'Dance Sampler' at Woolly Mammoth
By Sarah Halzack
Thursday, March 31, 2011
Inspiration for choreography can come from the most disparate places: the way passengers move on Metro's crowded trains, the freedom a runner feels when she hits the pavement or even the factory-like workflow inside a microscopic cell. These are just some of the frameworks for the half-dozen pieces on the "Dance Sampler" program at Woolly Mammoth Theatre.
It is exactly those differences that curator Jane Franklin sought to highlight when she began lining up local choreographers to participate in the showcase. She deliberately selected pieces that were rooted in divergent dance genres and had varied musical scores and cast sizes.
Franklin, who founded the Arlington-based Jane Franklin Dance, says the evening's title is a nod to the Whitman's Sampler, the variety box of chocolates.
"You have a lot of different choices, but then they might turn out a little bit different than you were expecting when you bite into them," she says.
Franklin's own dance, a duet called "I Do," aims to capture the syrupy, sentimental state of a happy couple, while Meghan Pilling's large-group work, "He Said He Can't (Redux)," uses highly physical movement to depict love's dark, sorrowful underbelly.
Other pieces focus more on physical impulses than on emotional ones. Nancy Havlik based her "Red Line" on improvisations she and her dancers did after watching commuters shuffle home. "Learning to Run," choreographed by newcomer Diana Movius, is a contemporary ballet ode to the toughness and independence of joggers. Another artist, Wayles Haynes, will present a solo that emphasizes his flexibility.
The work that bears the most promise of offering something novel is Orit Sherman's "Within the Cell," which examines the tiny, complex world within life's basic building blocks.
"I thought about the shape of the cell, which is round," Sherman says. "Everything inside of this actually reacts to a round surface, not a straight one." As such, Sherman felt she should alter the way the dancers made contact with the floor.

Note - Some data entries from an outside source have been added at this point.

-- ==== Sys2Proof/Tests/Slice0.lean ====
section
/-! SUPPORT. The model's own tests. Expected values are those of spec/95_test_vectors.md (the vector is named in each
comment) or are computed by hand from the rule named. The last part gives, for every obligation with hypotheses, a
witness that meets them. -/

namespace Sys2Proof.Tests

open Sys2Proof Sys2Proof.Machine

/-! ### Helpers -/

/-- The next state of an outcome. -/
def after : Result → Option State
  | .next t => some t
  | .fault _ => none
  | .refused _ => none

/-- A field of the next state. -/
def got {α : Type} (f : State → α) (r : Result) : Option α := (after r).map f

/-- A memory holding `bytes` from address 0 on. -/
def listed (bytes : List Byte) : Memory := (List.range bytes.length).map (fun a => (a, bytes.getD a 0#8))

/-- The smallest block: TB_CAPACITY 64, N_MAX 1, PM_CAPACITY 3. -/
def small : Config := Config.build 64

/-- The pixel bytes of the E vectors, (0x10, 0x20, 0x30). -/
def pmBytes : List Byte := [0x10#8, 0x20#8, 0x30#8]

/-- The 24 symbol bytes of the pixel (0x10, 0x20, 0x30), as vector P24.6 writes them out. -/
def symbols : List Byte :=
  [0x03#8, 0x03#8, 0x1F#8, 0x03#8, 0x03#8, 0x03#8, 0x03#8, 0x03#8,
   0x03#8, 0x03#8, 0x03#8, 0x1F#8, 0x03#8, 0x03#8, 0x03#8, 0x03#8,
   0x03#8, 0x03#8, 0x1F#8, 0x1F#8, 0x03#8, 0x03#8, 0x03#8, 0x03#8]

/-- IDLE, the pixel loaded, `N_REG` as given. -/
def idleWith (n : Word) : State := { State.powerOn small with nReg := n, pm := listed pmBytes }

/-- The reference block in IDLE, `N_REG` as given. -/
def bigWith (n : Word) : State := { State.reset with nReg := n }

/-- BUSY with a one-pixel frame, `k` bytes written. -/
def busyAt (k : Nat) : State :=
  { State.powerOn small with
    nReg := 1#32
    status := statusBusy
    len := 64#32
    engK := k
    engN := 1
    engPx := { r := 0x10#8, g := 0x20#8, b := 0x30#8 }
    pm := listed pmBytes
    tb := listed (symbols.take k ++ List.replicate (64 - k) 0x00#8) }

/-- DONE with that frame. -/
def doneState : State :=
  { busyAt 24 with status := statusDone statusBusy }

/-- ERROR with `E_CAPACITY`. -/
def errorState : State := { State.powerOn small with nReg := 2#32, status := statusError .capacity }

/-- A `send` of one pixel on handle 0 at stage `st`. -/
def jobAt (st : Stage) : Job :=
  { handle := 0, pixels := [{ r := 0x10#8, g := 0x20#8, b := 0x30#8 }], answer := .transferred 64, stage := st }

/-- The Bus Session with handle 0 Closed and handle 1 Open. -/
def twoHandles : Bus := { Bus.initial with handles := [.closed, .opened] }

/-- `s` with that send in progress, handle 0 Open. -/
def sending (s : State) (st : Stage) : State :=
  { s with bus := { Bus.initial with handles := [.opened], job := some (jobAt st) } }

/-! ### Well-formedness: a term each check refuses -/

theorem test_wf_rdRsvreg : (Instr.rdRsvreg 3#29).wellFormed small = false ∧ (Instr.rdRsvreg 4#29).wellFormed small = true := by
  decide

theorem test_wf_wrRsvreg :
    (Instr.wrRsvreg 3#29 0#32).wellFormed small = false ∧ (Instr.wrRsvreg 4#29 0#32).wellFormed small = true := by decide

theorem test_wf_tailZero_count : (Instr.tailZero 0 10).wellFormed small = false := by decide

theorem test_wf_tailZero_below :
    (Instr.tailZero 1 23).wellFormed small = false ∧ (Instr.tailZero 1 24).wellFormed small = true := by decide

theorem test_wf_tailZero_past :
    (Instr.tailZero 1 64).wellFormed small = false ∧ (Instr.tailZero 1 63).wellFormed small = true := by decide

theorem test_wf_encode :
    (Instr.encode []).wellFormed small = false ∧ (Instr.encode [{ r := 0#8, g := 0#8, b := 0#8 }]).wellFormed small = true := by
  decide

Her solution was to outfit some of them in specially made metal shoes with curved, semicircular soles. After input from her engineer father, Sherman hired a blacksmith and cobbler to produce something that was both functional and aesthetically apt. These props make for a dance that is an exercise in adaptability and problem-solving.
Franklin says she hopes one of the benefits of presenting six choreographers on a single bill is that fans of one artist will also become fans of the others.
"It's important for the dance community to pull different audiences together," she says. "I just really like that idea."